▶ Required work:
In the records below, find the line containing "rw [put_get] at h" and the line containing "(P : LaneTable → Prop) (h0 : P t)"; please repeat exactly the lines from one to the other, both included, and nothing more.

▶ Data items:
= Beginning of Section =
/-- The owners that an adoption leaves: the winner in the adopted lane, and other addresses where they
were (R113). -/
theorem adopt_owner {t : LaneTable} {l k : Lane} {w : Announcement} {a : Addr}
    (h : (adopt t l w)[k].owner = some a) :
    (k = l ∧ a = w.addr) ∨ (k ≠ l ∧ a ≠ w.addr ∧ t[k].owner = some a) := by
  unfold adopt at h
  rw [put_get] at h
  split at h
  · next hkl =>
    subst hkl
    exact .inl ⟨rfl, by simpa [heldFrom, LaneEntry.owner] using h.symm⟩
  · next hkl =>
    have := LaneTable.without_owner h
    exact .inr ⟨fun hk => hkl hk.symm, this.2, this.1⟩

theorem adopt_legal {m : Nat} {t : LaneTable} (h : t.Legal m) {l : Lane} (hl : l.val < m)
    (w : Announcement) : (adopt t l w).Legal m :=
  LaneTable.Legal.give (h.without w.addr) hl rfl fun _ hk => (LaneTable.without_owner hk).2 rfl

/-- Stage 1 keeps what every adoption keeps. -/
theorem repairTable_induction (win : Lane → Option Announcement) (before t : LaneTable)
    (P : LaneTable → Prop) (h0 : P t)
    (hs : ∀ u l w, P u → win l = some w → P (adopt u l w)) : P (repairTable win before t) := by
  unfold repairTable
  generalize List.finRange 4 = ls
  induction ls generalizing t with
  | nil => exact h0
  | cons l ls ih =>
    simp only [List.foldl_cons]
    refine ih _ ?_
    split
    · next w hw => exact hs t l w h0 (adoption_some hw).1
    · exact h0

theorem repairTable_legal {m : Nat} {xs : List Announcement} (before : LaneTable) {t : LaneTable}
    (h : t.Legal m) : (repairTable (winner m xs) before t).Legal m :=
  repairTable_induction _ _ _ _ h fun _ _ w hu hw => adopt_legal hu (winner_some hw).1 w

/-- An owner after stage 1 was an owner before it, or has won a lane (R112, R113). -/
theorem repairTable_owner {win : Lane → Option Announcement} {before t : LaneTable} {k : Lane}
    {a : Addr} (h : (repairTable win before t)[k].owner = some a) :
    (∃ l w, win l = some w ∧ w.addr = a) ∨ ∃ j : Lane, t[j].owner = some a := by
  revert h
  refine repairTable_induction win before t
    (fun u => ∀ j : Lane, u[j].owner = some a →
      (∃ l w, win l = some w ∧ w.addr = a) ∨ ∃ j : Lane, t[j].owner = some a)
    (fun j hj => .inr ⟨j, hj⟩) ?_ k
  intro u l w hu hw j hj
  rcases adopt_owner hj with ⟨-, rfl⟩ | ⟨-, -, h⟩
  · exact .inl ⟨l, w, hw, rfl⟩
  · exact hu j h

/-! ## Follow mode -/

/-- Follow mode keeps an owner or frees the lane (Table 7-1). -/
theorem followEntry_owner {d : Delivery} {w : Option Announcement} {e : LaneEntry} {a : Addr}
    (h : (followEntry d w e).owner = some a) : e.owner = some a := by
  unfold followEntry at h
  split at h
  · next o k ho hk =>
    rw [ho]
    split at h
    · split at h
      · exact h
      · simp at h
    · split at h
      · split at h <;> exact h
      · simp at h
  · simp at h

theorem followTable_owner {d : Delivery} {win : Lane → Option Announcement} {before : LaneTable}
    {l : Lane} {a : Addr} (h : (followTable d win before)[l].owner = some a) :
    (repairTable win before before)[l].owner = some a := by
  unfold followTable at h
  rw [ofFn_get] at h
  exact followEntry_owner h

theorem followTable_legal {m : Nat} {d : Delivery} {xs : List Announcement} {t : LaneTable}
    (h : t.Legal m) : (followTable d (winner m xs) t).Legal m :=
  (repairTable_legal t h).of_owners fun _ _ => followTable_owner

/-! ## Stages 2 and 3 -/

theorem stage2_get (d : Delivery) (t : LaneTable) (l : Lane) :
    (stage2 d t)[l] = match t[l].owner with
      | some o => if freedInStage2 d l o then .free else t[l]
      | none => .free :=
  ofFn_get _ l

/-- Stage 2 only frees (R91). -/
theorem stage2_owner {d : Delivery} {t : LaneTable} {l : Lane} {a : Addr}
    (h : (stage2 d t)[l].owner = some a) : t[l].owner = some a ∧ freedInStage2 d l a = false := by
  rw [stage2_get] at h
  split at h
  · next o ho =>
    split at h
    · simp at h
    · next hf =>
      rw [ho] at h ⊢
      cases h
      exact ⟨rfl, by simpa using hf⟩
  · simp at h

theorem confirm_owner (d : Delivery) (e : LaneEntry) : (confirm d e).owner = e.owner := by
  cases e <;> simp only [confirm] <;> split <;> rfl

/-- Stage 3 changes no owner (R92). -/
theorem stage3_owner (d : Delivery) (t : LaneTable) (l : Lane) :
    (stage3 d t)[l].owner = t[l].owner := by
  rw [stage3, ofFn_get, confirm_owner]

/-! ## The claim list -/

theorem claimOf_some {d : Delivery} {t : LaneTable} {a : Addr} {c : Claim}
    (h : claimOf d t a = some c) :
    c.addr = a ∧ d.peers[a].presence = .present ∧ t.laneOf a = none ∧
      ∃ r, d.entries[a] = some r ∧ r.request ≠ .none ∧ (hasMuteAll d = true → r.role = .chair) ∧
        c.priority = decide (r.request = .priority) ∧ c.wait = ageOf r.age ∧
        c.score = r.score.toNat := by
  unfold claimOf at h
  split at h
  · simp at h
  · next r hr =>
    split at h
    · next hc =>
      cases h
      exact ⟨rfl, hc.1, hc.2.2.1, r, hr, hc.2.1, hc.2.2.2, rfl, rfl, rfl⟩
    · simp at h

theorem insertClaim_perm (c : Claim) (cs : List Claim) : (insertClaim c cs).Perm (c :: cs) := by
  induction cs with
  | nil => simp [insertClaim]
  | cons x rest ih =>
    simp only [insertClaim]
    split
    · exact List.Perm.refl _
    · exact (ih.cons x).trans (List.Perm.swap c x rest)

theorem foldr_insertClaim_perm (cs : List Claim) : (cs.foldr insertClaim []).Perm cs := by
  induction cs with
  | nil => exact List.Perm.refl _
  | cons c cs ih => exact (insertClaim_perm c _).trans (ih.cons c)

/-- The claim list holds the claims of the addresses, in some order. -/
theorem claimList_perm (d : Delivery) (t : LaneTable) :
    (claimList d t).Perm ((List.finRange 16).filterMap (claimOf d t)) :=
  foldr_insertClaim_perm _

theorem mem_claimList {d : Delivery} {t : LaneTable} {c : Claim} :
    c ∈ claimList d t ↔ claimOf d t c.addr = some c := by
  rw [(claimList_perm d t).mem_iff, List.mem_filterMap]
  constructor
  · rintro ⟨a, -, h⟩
    rwa [(claimOf_some h).1]
  · intro h
    exact ⟨c.addr, List.mem_finRange _, h⟩

/-- No address stands twice in the claim list (R93). -/
theorem claimList_nodup (d : Delivery) (t : LaneTable) : ((claimList d t).map (·.addr)).Nodup := by
  rw [((claimList_perm d t).map _).nodup_iff]
  have h := List.nodup_finRange 16
  generalize List.finRange 16 = as at h ⊢
  induction as with
  | nil => simp
  | cons a as ih =>
    have hn := List.nodup_cons.mp h
    rw [List.filterMap_cons]
    split
    · exact ih hn.2
    · next c hc =>
      simp only [List.map_cons, List.nodup_cons, List.mem_map, List.mem_filterMap, not_exists,
        not_and]
      refine ⟨?_, ih hn.2⟩
      rintro c' ⟨b, hb, hbc⟩ heq
      rw [(claimOf_some hbc).1, (claimOf_some hc).1] at heq
      exact hn.1 (heq ▸ hb)

/-! ## Grants -/

@[simp] theorem grantTo_owner (c : Claim) : (grantTo c).owner = some c.addr := rfl

/-- A table and the claims that are left, no claimant of which owns a lane. -/
structure GrantSound (m : Nat) (t : LaneTable) (cs : List Claim) : Prop where
  legal : t.Legal m
  fresh : ∀ c ∈ cs, ∀ k : Lane, t[k].owner ≠ some c.addr
  nodup : (cs.map (·.addr)).Nodup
= End of Section =
▶ Response to this task:
  rw [put_get] at h
  split at h
  · next hkl =>
    subst hkl
    exact .inl ⟨rfl, by simpa [heldFrom, LaneEntry.owner] using h.symm⟩
  · next hkl =>
    have := LaneTable.without_owner h
    exact .inr ⟨fun hk => hkl hk.symm, this.2, this.1⟩

theorem adopt_legal {m : Nat} {t : LaneTable} (h : t.Legal m) {l : Lane} (hl : l.val < m)
    (w : Announcement) : (adopt t l w).Legal m :=
  LaneTable.Legal.give (h.without w.addr) hl rfl fun _ hk => (LaneTable.without_owner hk).2 rfl

/-- Stage 1 keeps what every adoption keeps. -/
theorem repairTable_induction (win : Lane → Option Announcement) (before t : LaneTable)
    (P : LaneTable → Prop) (h0 : P t)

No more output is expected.